Saved entries
theorem Change.mutesOf {who : Option Instr} (hset : who ≠ some .chSetMute) (hadd : who ≠ some .mixAddChannel) {s t : State}
    (h : Change who s t) {m : Mixer} (hs : MutesOf m s) : MutesOf m t := by
  cases h with
  | mixer hm _ _ hmute =>
    rintro m' ⟨⟩
    exact (hs _ hm).trans (hmute hset hadd)
  | _ => exact hs

theorem Creates.mixer {i : Instr} {s t : State} (h : Creates i s t) : t.mixer = s.mixer := by cases h <;> rfl

theorem exec_mutesOf {i : Instr} (hset : i ≠ .chSetMute) (hadd : i ≠ .mixAddChannel) (hinit : i ≠ .engInit)
    {s t : State} (h : exec i s = .next t) {m : Mixer} (hm : s.mixer = some m) : MutesOf m t :=
  exec_preserves (P := MutesOf m) h (mutesOf_self hm) (fun _ _ hu => hu) (fun _ _ _ hu => hu)
    (fun _ _ _ hc hu => hc.mutesOf (by simpa using hset) (by simpa using hadd) hu)
    (fun _ hc => by rw [MutesOf, hc.mixer]; exact mutesOf_self hm) fun hi => absurd hi hinit

theorem frameRequest_mutesOf {s : State} {m : Mixer} (hm : s.mixer = some m) (n : Nat) : MutesOf m (frameRequest s n) :=
  frameRequest_preserves (P := MutesOf m) (mutesOf_self hm) (fun _ _ hc hu => hc.mutesOf (by simp) (by simp) hu)
    (fun _ _ _ _ _ hu => hu) n

theorem findChannel_append {l : List (Word × Channel)} {id : Word} {c : Channel} (h : findChannel l id = some c)
    (l' : List (Word × Channel)) : findChannel (l ++ l') id = some c := by
  induction l with
  | nil => cases h
  | cons p t ih =>
    obtain ⟨k, d⟩ := p
    rw [List.cons_append, findChannel]
    rw [findChannel] at h
    split
    · next hk => rwa [if_pos hk] at h
    · next hk => rw [if_neg hk] at h; exact ih h

/-- A channel there before and after has the same mute bit when all of `t`'s channels come from `m`. -/
theorem MutesOf.eq {m m' : Mixer} {t : State} (h : MutesOf m t) (hm' : t.mixer = some m') {id : Word} {c c' : Channel}
    (hc : findChannel m.ch id = some c) (hc' : findChannel m'.ch id = some c') : c'.mute = c.mute := by
  obtain ⟨d, hd, he⟩ := h m' hm' id c' hc'
  rw [hc] at hd
  cases hd
  exact he

/-- A new channel leaves those found before as they are (44_channel_mixer.md R476). -/
theorem mixAddChannel_keeps_found {s t : State} {m m' : Mixer} {id : Word} {c : Channel}
    (h : exec .mixAddChannel s = .next t) (hm : s.mixer = some m) (hm' : t.mixer = some m')
    (hc : findChannel m.ch id = some c) : findChannel m'.ch id = some c := by
  rcases execMixAddChannel_cases h with ⟨e, rfl⟩ | ⟨n, hn, -, -, rfl⟩
  · rw [State.raise_mixer, hm] at hm'
    cases hm'
    exact hc
  · rw [hm] at hn
    cases hn
    cases hm'
    exact findChannel_append hc _

end Sys2Proof.Machine

namespace Sys2Proof

open Machine

/-- Settles O17: only FX_SET_BYPASS and CH_SET_MUTE make an elementary change of a flag bit. -/
theorem flagWriters : Obligations.FlagWriters := by
  unfold Obligations.FlagWriters
  refine ⟨fun i s t k h hi => exec_bypassFrom hi h k, fun i s t m m' id c c' h hi hm hm' hc hc' => ?_, fun s n k => ?_⟩
  · simp only [List.mem_cons, List.not_mem_nil, or_false, not_or] at hi
    by_cases hadd : i = .mixAddChannel
    · subst hadd
      rw [mixAddChannel_keeps_found h hm hm' hc] at hc'
      cases hc'
      rfl
    · exact (exec_mutesOf hi.1 hadd hi.2 h hm).eq hm' hc hc'
  · obtain ⟨hd, hf, hr⟩ := frameRequest_bypassFrom s n k
    exact ⟨hd, hf, hr, fun m m' id c c' hm hm' hc hc' => (frameRequest_mutesOf hm n).eq hm' hc hc'⟩

end Sys2Proof
end

section
/-! The result registers: what a command leaves in them, and that no command reads them (10_state.md R57). -/

namespace Sys2Proof.Machine

/-- `s` with other result registers. -/
def State.withRes (s : State) (q : Res) : State := { s with res := q }

/-! ## Checks and generators do not read the result registers -/

section WithRes

variable (s : State) (q : Res)

theorem allocated_withRes (k : Kind) (i : Nat) : allocated (s.withRes q) k i = allocated s k i := by cases k <;> rfl

theorem decodeHandle_withRes (h : Word) (acc : List Kind) :
    decodeHandle (s.withRes q) h acc = decodeHandle s h acc := by
  simp only [decodeHandle, allocated_withRes]

theorem unitOf_withRes {α : Type} (k : Kind) (p : List (Option α)) (h : Word) :
    unitOf (s.withRes q) k p h = unitOf s k p h := by
  simp only [unitOf, decodeHandle_withRes]

theorem srcOf_withRes (h : Word) : srcOf (s.withRes q) h = srcOf s h := by simp only [srcOf, decodeHandle_withRes]

theorem fxOf_withRes (h : Word) : fxOf (s.withRes q) h = fxOf s h := by simp only [fxOf, decodeHandle_withRes]

theorem srcGen_withRes (r : SrcRef) (n : Nat) :
    srcGen (s.withRes q) r n = ((srcGen s r n).1, (srcGen s r n).2.withRes q) := by
  cases r with
  | osc i => unfold srcGen; cases h : poolGet s.osc i <;> simp [State.withRes, h]
  | poly i => unfold srcGen; cases h : poolGet s.poly i <;> simp [State.withRes, h]
  | env i => unfold srcGen; cases h : poolGet s.env i <;> simp [State.withRes, State.setEnv, h]

theorem fxRun_withRes (r : FxRef) (fs : List Frame) :
    fxRun (s.withRes q) r fs = ((fxRun s r fs).1, (fxRun s r fs).2.withRes q) := by
  cases r with
  | dly i => unfold fxRun; cases h : poolGet s.dly i <;> simp [State.withRes, State.setDly, h]
  | flt i => unfold fxRun; cases h : poolGet s.flt i <;> simp [State.withRes, State.setFlt, h]
  | rev i => unfold fxRun; cases h : poolGet s.rev i <;> simp [State.withRes, State.setRev, h]

theorem setFxMix_withRes (r : FxRef) (f : FxMix → FxMix) :
    setFxMix (s.withRes q) r f = (setFxMix s r f).withRes q := by
  cases r with
  | dly i => unfold setFxMix; cases h : poolGet s.dly i <;> simp [State.withRes, State.setDly, h]
  | flt i => unfold setFxMix; cases h : poolGet s.flt i <;> simp [State.withRes, State.setFlt, h]
  | rev i => unfold setFxMix; cases h : poolGet s.rev i <;> simp [State.withRes, State.setRev, h]

theorem chGen_withRes (c : Channel) (n : Nat) :
    chGen (s.withRes q) c n = ((chGen s c n).1, (chGen s c n).2.1, (chGen s c n).2.2.withRes q) := by
  unfold chGen
  cases c.src with
  | none => rfl
  | some r => cases c.mute <;> simp [srcGen_withRes]

theorem mixChannels_withRes (n : Nat) (ch : List (Word × Channel)) (acc : List Frame) :
    mixChannels n ch acc (s.withRes q) =
      ((mixChannels n ch acc s).1, (mixChannels n ch acc s).2.1, (mixChannels n ch acc s).2.2.withRes q) := by
  induction ch generalizing acc s with
  | nil => rfl
  | cons p t ih => simp [mixChannels, chGen_withRes, ih]

theorem mixGen_withRes (m : Mixer) (n : Nat) :
    mixGen (s.withRes q) m n = ((mixGen s m n).1, (mixGen s m n).2.withRes q) := by
  simp only [mixGen, mixChannels_withRes]
  rfl

end WithRes

/-! ## Bodies that answer alike -/

/-- Two bodies raise the same code, or complete with states and results that end the same. -/
def SameAnswer (x y : Except ErrCode (State × Res)) : Prop :=
  x.map (fun p => p.1.succeed p.2) = y.map (fun p => p.1.succeed p.2)

/-- A check both bodies make, and then what they do with its answer. -/
theorem SameAnswer.bind {α : Type} {x y : Except ErrCode α} {f g : α → Except ErrCode (State × Res)} (hx : x = y)
    (h : ∀ a, SameAnswer (f a) (g a)) : SameAnswer (x >>= f) (y >>= g) := by
  subst hx
  cases x with
  | error e => rfl
  | ok a => exact h a

theorem SameAnswer.finish {s : State} {q : Res} {r0 : Word} {x y : Except ErrCode (State × Res)} (h : SameAnswer x y) :
    finish (s.withRes q) r0 x = finish s r0 y := by
  cases x with
  | error e =>
    cases y with
    | error e' => cases h; rfl
    | ok p => cases h
  | ok p =>
    cases y with
    | error e => cases h
    | ok p' =>
      have h : (.ok (p.1.succeed p.2) : Except ErrCode State) = .ok (p'.1.succeed p'.2) := h
      exact congrArg Host.Outcome.next (Except.ok.inj h)

theorem SameAnswer.ite {c : Prop} [Decidable c] {x x' y y' : Except ErrCode (State × Res)} (hx : SameAnswer x x')
    (hy : SameAnswer y y') : SameAnswer (if c then x else y) (if c then x' else y') := by
  split
  · exact hx
  · exact hy

theorem stopIfRunning_withRes (s : State) (q : Res) : stopIfRunning (s.withRes q) = (stopIfRunning s).withRes q := by
  unfold stopIfRunning
  exact (apply_ite (·.withRes q) (s.eng.state = .running) s.deviceAsked s).symm

/-- No command's answer depends on what the result registers held. -/
theorem exec_withRes (i : Instr) (s : State) (q : Res) : exec i (s.withRes q) = exec i s := by
  have hunit {α : Type} (k : Kind) (p : List (Option α)) (h : Word) := unitOf_withRes s q k p h
  have hfx := fxOf_withRes s q
  cases i with
  | nop | engGetMetrics => rfl
  | oscCreate | polyCreate | envCreate | epoolCreate | dlyCreate | fltCreate | revCreate =>
    exact SameAnswer.finish (.bind rfl fun _ => .bind rfl fun _ => rfl)
  | envNoteOn | envNoteOff | envGet => exact SameAnswer.finish (.bind (hunit ..) fun _ => rfl)
  | oscSetFreq | oscSetAmp | oscSetWave | polyNoteOn | polySetWave | envSetAttack | envSetDecay | envSetSustain
  | envSetRelease | epoolNoteOn | epoolAdvance | dlySetTime | dlySetFeedback | fltSetMode | fltSetCutoff | fltSetQ
  | revSetRoom | revSetDecay =>
    exact SameAnswer.finish (.bind (hunit ..) fun _ => .bind rfl fun _ => rfl)
  | epoolSet => exact SameAnswer.finish (.bind (hunit ..) fun _ => .bind rfl fun _ => .bind rfl fun _ => rfl)
  | polyNoteOff | epoolNoteOff =>
    refine SameAnswer.finish (.bind (hunit ..) fun _ => .bind rfl fun _ => ?_)
    generalize noteIndex _ _ = slot
    cases slot <;> rfl
  | epoolGet =>
    exact SameAnswer.finish (.bind (hunit ..) fun _ => .bind rfl fun _ => by split <;> rfl)
  | fxSetDry | fxSetWet | fxSetBypass =>
    exact SameAnswer.finish (.bind (hfx _) fun _ => .bind rfl fun _ => by rw [setFxMix_withRes]; rfl)
  | fxProcess => exact SameAnswer.finish (.bind (hfx _) fun _ => .bind rfl fun _ => by rw [fxRun_withRes]; rfl)
  | mixAddChannel => exact SameAnswer.finish (.bind rfl fun _ => .ite rfl rfl)
  | mixRemoveChannel => exact SameAnswer.finish (.bind rfl fun _ => .bind rfl fun _ => rfl)
  | chConnect =>
    exact SameAnswer.finish (.bind rfl fun _ => .bind (srcOf_withRes s q _) fun _ => .bind rfl fun _ => rfl)
  | chSetVolume | chSetPan =>
    exact SameAnswer.finish (.bind rfl fun _ => .bind rfl fun _ => .bind rfl fun _ => .bind rfl fun _ => .ite rfl rfl)
  | chSetMute => exact SameAnswer.finish (.bind rfl fun _ => .bind rfl fun _ => .bind rfl fun _ => rfl)
  | mixSetMaster => exact SameAnswer.finish (.bind rfl fun _ => .bind rfl fun _ => rfl)
  | mixGenerate => exact SameAnswer.finish (.bind rfl fun _ => .bind rfl fun _ => by rw [mixGen_withRes]; rfl)
  | srcGenerate =>
    exact SameAnswer.finish (.bind (srcOf_withRes s q _) fun _ => .bind rfl fun _ => by rw [srcGen_withRes]; rfl)
  | fifoWrite | fifoRead | fifoPeek | ringWrite | ringRead =>
    exact SameAnswer.finish (.bind rfl fun _ => .bind rfl fun _ => rfl)
  | fifoMetrics | ringMetrics => exact SameAnswer.finish (.bind rfl fun _ => rfl)
  | engInit => exact SameAnswer.finish (.ite (by rw [stopIfRunning_withRes]; rfl) rfl)
  | engStart | engStop => rfl
  | engAddProc => exact SameAnswer.finish (.bind (hfx _) fun _ => .ite rfl (.ite rfl rfl))
  | engRemoveProc => exact SameAnswer.finish (.bind (hfx _) fun _ => .ite rfl rfl)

● WORK TO COMPLETE:
From the entries, report every line in which the string "before" occurs.

● REPLY:
/-- A channel there before and after has the same mute bit when all of `t`'s channels come from `m`. -/
/-- A new channel leaves those found before as they are (44_channel_mixer.md R476). -/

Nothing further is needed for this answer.